- Problem requirements
From the data that follows, print exactly the lines starting at the one containing "def orbSum (fmt" and ending at the one containing "else if o.wm"; include both of them and nothing more.

- Extracted records
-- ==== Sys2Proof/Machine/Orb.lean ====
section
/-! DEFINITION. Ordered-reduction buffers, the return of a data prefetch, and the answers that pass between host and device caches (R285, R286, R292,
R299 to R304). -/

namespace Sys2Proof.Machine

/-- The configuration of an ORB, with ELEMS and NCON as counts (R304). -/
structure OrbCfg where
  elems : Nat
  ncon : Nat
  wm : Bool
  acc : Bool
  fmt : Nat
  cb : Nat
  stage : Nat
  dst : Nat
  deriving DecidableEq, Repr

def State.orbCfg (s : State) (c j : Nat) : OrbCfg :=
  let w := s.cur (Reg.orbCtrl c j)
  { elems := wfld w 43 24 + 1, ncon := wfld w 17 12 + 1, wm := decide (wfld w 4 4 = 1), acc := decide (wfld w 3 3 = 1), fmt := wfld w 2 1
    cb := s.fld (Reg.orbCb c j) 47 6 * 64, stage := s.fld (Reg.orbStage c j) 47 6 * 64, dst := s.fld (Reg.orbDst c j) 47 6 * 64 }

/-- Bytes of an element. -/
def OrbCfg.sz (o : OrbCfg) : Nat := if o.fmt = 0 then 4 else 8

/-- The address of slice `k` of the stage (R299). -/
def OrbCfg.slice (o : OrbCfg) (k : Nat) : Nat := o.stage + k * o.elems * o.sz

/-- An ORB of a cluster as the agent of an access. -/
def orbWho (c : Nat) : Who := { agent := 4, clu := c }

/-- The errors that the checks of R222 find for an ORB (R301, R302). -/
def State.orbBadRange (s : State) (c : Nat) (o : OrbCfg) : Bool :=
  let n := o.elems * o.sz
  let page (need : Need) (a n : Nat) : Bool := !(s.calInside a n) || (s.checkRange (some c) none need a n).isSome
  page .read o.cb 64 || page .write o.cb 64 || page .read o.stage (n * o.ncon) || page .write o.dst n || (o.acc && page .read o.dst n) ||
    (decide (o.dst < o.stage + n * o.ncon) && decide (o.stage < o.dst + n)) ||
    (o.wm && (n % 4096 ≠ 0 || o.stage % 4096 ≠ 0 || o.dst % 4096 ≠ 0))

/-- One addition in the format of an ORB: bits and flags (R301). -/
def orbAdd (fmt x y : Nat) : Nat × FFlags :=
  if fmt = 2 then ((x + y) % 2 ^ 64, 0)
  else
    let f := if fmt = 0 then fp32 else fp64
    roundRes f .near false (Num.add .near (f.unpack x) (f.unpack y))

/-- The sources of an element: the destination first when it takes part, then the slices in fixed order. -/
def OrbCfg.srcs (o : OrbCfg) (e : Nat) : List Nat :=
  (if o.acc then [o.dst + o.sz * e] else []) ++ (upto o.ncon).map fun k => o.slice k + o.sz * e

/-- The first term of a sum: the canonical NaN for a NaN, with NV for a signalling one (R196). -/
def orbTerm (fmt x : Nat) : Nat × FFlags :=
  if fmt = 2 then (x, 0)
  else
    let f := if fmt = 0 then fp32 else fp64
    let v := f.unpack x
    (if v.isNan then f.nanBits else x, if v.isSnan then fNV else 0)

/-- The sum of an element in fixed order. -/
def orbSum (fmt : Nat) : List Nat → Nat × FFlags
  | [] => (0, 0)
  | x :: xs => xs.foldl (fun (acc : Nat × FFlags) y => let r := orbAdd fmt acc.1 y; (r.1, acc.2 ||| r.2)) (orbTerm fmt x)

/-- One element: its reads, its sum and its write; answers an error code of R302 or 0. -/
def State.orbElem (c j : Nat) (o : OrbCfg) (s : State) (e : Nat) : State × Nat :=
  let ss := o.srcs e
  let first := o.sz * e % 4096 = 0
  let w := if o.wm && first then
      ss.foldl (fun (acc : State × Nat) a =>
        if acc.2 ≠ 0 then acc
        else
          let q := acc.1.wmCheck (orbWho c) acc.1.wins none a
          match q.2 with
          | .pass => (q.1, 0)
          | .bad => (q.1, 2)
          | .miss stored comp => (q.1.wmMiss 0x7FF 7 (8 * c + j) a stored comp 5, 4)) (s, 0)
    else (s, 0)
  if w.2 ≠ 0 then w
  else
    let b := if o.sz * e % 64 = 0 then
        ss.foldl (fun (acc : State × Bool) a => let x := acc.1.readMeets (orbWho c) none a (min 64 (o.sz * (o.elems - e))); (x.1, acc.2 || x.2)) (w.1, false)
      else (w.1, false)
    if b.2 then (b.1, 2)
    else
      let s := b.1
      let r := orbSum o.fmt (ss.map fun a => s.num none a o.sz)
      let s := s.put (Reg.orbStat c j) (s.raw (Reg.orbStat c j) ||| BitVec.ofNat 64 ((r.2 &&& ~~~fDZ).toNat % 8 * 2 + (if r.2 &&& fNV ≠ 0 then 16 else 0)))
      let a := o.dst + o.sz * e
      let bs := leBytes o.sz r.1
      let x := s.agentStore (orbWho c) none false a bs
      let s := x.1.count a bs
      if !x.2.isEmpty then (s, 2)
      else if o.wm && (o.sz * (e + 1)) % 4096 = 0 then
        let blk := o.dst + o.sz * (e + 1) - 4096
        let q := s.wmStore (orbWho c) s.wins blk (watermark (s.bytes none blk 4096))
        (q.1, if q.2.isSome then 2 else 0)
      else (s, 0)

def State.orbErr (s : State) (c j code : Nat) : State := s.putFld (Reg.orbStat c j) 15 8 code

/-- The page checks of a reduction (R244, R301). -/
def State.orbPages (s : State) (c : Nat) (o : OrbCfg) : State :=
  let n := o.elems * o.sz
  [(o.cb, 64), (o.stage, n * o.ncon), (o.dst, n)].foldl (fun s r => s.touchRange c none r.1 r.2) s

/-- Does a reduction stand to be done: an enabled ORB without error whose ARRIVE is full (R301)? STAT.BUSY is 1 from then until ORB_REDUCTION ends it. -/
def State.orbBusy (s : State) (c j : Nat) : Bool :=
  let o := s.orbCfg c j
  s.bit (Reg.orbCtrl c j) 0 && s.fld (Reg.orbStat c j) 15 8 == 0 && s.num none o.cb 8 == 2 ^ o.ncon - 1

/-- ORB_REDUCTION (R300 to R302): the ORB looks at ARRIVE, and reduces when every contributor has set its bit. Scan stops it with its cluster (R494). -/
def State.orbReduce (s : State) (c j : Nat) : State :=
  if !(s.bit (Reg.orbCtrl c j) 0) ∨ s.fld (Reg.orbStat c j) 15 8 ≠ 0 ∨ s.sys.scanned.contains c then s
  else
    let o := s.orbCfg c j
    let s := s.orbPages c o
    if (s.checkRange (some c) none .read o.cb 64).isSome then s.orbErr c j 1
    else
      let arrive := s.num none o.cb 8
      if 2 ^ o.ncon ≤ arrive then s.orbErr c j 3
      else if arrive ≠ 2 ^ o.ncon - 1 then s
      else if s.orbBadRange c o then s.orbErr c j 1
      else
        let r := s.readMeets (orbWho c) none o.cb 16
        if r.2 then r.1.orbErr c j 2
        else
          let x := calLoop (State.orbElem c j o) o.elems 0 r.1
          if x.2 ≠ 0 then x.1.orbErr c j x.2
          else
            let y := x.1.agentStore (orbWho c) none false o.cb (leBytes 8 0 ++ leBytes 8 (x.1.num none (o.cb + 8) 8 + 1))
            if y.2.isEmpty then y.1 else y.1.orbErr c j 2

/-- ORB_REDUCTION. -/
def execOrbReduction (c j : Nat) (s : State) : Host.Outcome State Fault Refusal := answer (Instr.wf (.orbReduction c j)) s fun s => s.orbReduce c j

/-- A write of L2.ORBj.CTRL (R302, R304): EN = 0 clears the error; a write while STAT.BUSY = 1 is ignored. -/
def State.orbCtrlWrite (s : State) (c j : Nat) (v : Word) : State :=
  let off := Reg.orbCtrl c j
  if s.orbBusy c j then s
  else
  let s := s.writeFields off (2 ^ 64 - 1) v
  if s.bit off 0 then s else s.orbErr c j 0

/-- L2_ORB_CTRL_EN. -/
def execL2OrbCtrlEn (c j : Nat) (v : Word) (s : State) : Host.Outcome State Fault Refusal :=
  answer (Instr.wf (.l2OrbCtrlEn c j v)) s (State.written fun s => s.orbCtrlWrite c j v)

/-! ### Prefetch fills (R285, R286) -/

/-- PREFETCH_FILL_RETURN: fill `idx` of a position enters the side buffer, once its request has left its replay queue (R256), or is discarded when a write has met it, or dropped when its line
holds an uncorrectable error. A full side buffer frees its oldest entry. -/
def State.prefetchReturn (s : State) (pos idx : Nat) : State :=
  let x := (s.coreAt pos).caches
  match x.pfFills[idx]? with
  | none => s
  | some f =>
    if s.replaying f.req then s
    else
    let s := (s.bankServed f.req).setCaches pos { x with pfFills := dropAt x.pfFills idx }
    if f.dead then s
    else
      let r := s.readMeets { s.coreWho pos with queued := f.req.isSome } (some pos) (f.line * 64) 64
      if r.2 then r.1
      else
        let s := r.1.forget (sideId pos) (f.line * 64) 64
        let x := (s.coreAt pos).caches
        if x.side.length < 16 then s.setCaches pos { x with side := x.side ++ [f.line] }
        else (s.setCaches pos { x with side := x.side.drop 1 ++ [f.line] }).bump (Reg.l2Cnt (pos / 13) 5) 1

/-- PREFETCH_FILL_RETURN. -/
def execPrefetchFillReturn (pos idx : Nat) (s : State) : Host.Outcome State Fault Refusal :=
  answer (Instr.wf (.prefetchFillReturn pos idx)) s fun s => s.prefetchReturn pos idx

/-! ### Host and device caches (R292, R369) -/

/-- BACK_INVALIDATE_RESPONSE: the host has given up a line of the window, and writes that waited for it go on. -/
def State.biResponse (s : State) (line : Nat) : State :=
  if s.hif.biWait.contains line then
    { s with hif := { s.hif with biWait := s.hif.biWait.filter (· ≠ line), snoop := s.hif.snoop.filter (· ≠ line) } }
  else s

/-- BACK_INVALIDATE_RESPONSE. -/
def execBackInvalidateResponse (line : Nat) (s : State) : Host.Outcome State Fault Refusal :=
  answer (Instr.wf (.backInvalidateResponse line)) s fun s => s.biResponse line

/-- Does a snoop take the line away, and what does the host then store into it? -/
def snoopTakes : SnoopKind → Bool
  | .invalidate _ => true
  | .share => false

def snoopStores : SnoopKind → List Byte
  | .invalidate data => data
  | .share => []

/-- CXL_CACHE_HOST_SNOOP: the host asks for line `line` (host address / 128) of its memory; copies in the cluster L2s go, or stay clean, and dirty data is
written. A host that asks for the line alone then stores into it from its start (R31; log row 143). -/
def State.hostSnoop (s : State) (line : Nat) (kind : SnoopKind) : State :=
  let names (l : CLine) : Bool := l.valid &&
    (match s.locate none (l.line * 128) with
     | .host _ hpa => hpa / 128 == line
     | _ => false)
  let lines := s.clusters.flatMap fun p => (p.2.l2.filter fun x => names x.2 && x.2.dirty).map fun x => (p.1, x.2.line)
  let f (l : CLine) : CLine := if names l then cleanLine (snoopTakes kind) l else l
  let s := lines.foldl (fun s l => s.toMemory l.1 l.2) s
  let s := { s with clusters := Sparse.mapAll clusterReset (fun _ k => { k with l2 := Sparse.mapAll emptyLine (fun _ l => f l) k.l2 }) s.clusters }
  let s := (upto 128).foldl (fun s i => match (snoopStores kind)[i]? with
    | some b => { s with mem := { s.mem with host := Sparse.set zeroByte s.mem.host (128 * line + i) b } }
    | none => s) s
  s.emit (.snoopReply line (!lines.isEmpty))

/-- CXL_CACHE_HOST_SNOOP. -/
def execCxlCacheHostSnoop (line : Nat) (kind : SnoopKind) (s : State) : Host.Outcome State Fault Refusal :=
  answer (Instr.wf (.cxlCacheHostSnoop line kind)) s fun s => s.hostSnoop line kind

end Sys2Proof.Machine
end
--
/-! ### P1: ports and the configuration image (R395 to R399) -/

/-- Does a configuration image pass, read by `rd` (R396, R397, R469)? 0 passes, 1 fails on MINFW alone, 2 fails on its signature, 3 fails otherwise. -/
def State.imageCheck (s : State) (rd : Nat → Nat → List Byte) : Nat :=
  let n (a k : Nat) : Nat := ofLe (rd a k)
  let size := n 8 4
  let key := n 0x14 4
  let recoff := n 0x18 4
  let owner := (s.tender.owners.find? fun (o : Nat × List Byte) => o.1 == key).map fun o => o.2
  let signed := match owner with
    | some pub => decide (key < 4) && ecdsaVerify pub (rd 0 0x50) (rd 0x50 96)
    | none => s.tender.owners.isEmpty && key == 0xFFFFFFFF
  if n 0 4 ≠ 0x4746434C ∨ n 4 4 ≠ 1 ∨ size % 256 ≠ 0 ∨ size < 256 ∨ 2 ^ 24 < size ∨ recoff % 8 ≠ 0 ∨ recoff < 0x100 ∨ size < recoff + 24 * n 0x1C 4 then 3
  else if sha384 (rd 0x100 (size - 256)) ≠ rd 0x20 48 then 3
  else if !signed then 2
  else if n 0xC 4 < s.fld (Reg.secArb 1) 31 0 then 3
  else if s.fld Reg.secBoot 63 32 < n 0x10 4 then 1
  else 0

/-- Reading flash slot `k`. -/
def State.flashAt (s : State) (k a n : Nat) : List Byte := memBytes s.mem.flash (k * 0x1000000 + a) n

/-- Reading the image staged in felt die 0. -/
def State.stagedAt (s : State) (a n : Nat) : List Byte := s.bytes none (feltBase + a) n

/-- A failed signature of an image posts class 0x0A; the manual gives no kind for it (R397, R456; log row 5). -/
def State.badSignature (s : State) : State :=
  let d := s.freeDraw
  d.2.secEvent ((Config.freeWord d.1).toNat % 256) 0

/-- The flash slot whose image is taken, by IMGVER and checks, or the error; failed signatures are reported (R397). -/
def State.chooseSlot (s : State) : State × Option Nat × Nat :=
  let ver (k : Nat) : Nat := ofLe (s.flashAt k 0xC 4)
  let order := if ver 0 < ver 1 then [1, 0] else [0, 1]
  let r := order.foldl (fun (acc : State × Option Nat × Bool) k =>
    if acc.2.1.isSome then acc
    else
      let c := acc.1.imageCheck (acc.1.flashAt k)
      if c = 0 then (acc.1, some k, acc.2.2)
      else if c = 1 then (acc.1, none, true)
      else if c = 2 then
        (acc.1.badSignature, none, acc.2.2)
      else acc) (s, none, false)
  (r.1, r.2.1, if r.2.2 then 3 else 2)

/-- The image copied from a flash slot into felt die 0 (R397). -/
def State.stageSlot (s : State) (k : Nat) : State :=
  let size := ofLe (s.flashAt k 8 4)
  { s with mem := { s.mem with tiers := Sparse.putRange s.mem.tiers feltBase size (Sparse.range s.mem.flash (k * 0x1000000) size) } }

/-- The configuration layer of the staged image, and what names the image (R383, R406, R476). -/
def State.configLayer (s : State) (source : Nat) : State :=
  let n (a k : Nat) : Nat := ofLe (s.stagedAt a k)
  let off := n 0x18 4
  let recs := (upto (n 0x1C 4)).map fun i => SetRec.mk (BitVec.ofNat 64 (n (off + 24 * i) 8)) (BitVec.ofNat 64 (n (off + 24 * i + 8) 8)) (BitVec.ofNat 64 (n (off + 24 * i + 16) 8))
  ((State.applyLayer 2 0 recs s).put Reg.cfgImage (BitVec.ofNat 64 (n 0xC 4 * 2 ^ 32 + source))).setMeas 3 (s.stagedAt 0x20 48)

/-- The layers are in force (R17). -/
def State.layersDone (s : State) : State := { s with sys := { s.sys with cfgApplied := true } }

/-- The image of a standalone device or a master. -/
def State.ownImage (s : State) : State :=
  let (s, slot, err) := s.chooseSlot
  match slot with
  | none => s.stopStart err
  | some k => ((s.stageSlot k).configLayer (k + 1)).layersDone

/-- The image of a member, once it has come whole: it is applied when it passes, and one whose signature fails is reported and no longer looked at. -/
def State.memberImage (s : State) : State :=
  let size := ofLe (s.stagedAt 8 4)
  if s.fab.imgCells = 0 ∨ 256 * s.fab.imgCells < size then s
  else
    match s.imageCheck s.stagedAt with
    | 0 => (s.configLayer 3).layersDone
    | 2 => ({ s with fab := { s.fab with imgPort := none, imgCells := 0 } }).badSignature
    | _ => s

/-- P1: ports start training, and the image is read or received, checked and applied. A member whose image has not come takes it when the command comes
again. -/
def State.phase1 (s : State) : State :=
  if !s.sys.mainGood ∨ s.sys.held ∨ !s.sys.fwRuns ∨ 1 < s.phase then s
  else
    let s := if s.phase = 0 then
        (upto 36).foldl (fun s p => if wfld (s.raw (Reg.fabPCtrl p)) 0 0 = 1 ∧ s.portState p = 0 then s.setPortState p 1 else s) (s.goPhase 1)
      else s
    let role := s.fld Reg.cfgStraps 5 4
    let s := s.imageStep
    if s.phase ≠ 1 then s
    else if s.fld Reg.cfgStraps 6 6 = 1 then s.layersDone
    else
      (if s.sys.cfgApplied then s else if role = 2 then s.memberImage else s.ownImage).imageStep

- Task output
def orbSum (fmt : Nat) : List Nat → Nat × FFlags
  | [] => (0, 0)
  | x :: xs => xs.foldl (fun (acc : Nat × FFlags) y => let r := orbAdd fmt acc.1 y; (r.1, acc.2 ||| r.2)) (orbTerm fmt x)

/-- One element: its reads, its sum and its write; answers an error code of R302 or 0. -/
def State.orbElem (c j : Nat) (o : OrbCfg) (s : State) (e : Nat) : State × Nat :=
  let ss := o.srcs e
  let first := o.sz * e % 4096 = 0
  let w := if o.wm && first then
      ss.foldl (fun (acc : State × Nat) a =>
        if acc.2 ≠ 0 then acc
        else
          let q := acc.1.wmCheck (orbWho c) acc.1.wins none a
          match q.2 with
          | .pass => (q.1, 0)
          | .bad => (q.1, 2)
          | .miss stored comp => (q.1.wmMiss 0x7FF 7 (8 * c + j) a stored comp 5, 4)) (s, 0)
    else (s, 0)
  if w.2 ≠ 0 then w
  else
    let b := if o.sz * e % 64 = 0 then
        ss.foldl (fun (acc : State × Bool) a => let x := acc.1.readMeets (orbWho c) none a (min 64 (o.sz * (o.elems - e))); (x.1, acc.2 || x.2)) (w.1, false)
      else (w.1, false)
    if b.2 then (b.1, 2)
    else
      let s := b.1
      let r := orbSum o.fmt (ss.map fun a => s.num none a o.sz)
      let s := s.put (Reg.orbStat c j) (s.raw (Reg.orbStat c j) ||| BitVec.ofNat 64 ((r.2 &&& ~~~fDZ).toNat % 8 * 2 + (if r.2 &&& fNV ≠ 0 then 16 else 0)))
      let a := o.dst + o.sz * e
      let bs := leBytes o.sz r.1
      let x := s.agentStore (orbWho c) none false a bs
      let s := x.1.count a bs
      if !x.2.isEmpty then (s, 2)
      else if o.wm && (o.sz * (e + 1)) % 4096 = 0 then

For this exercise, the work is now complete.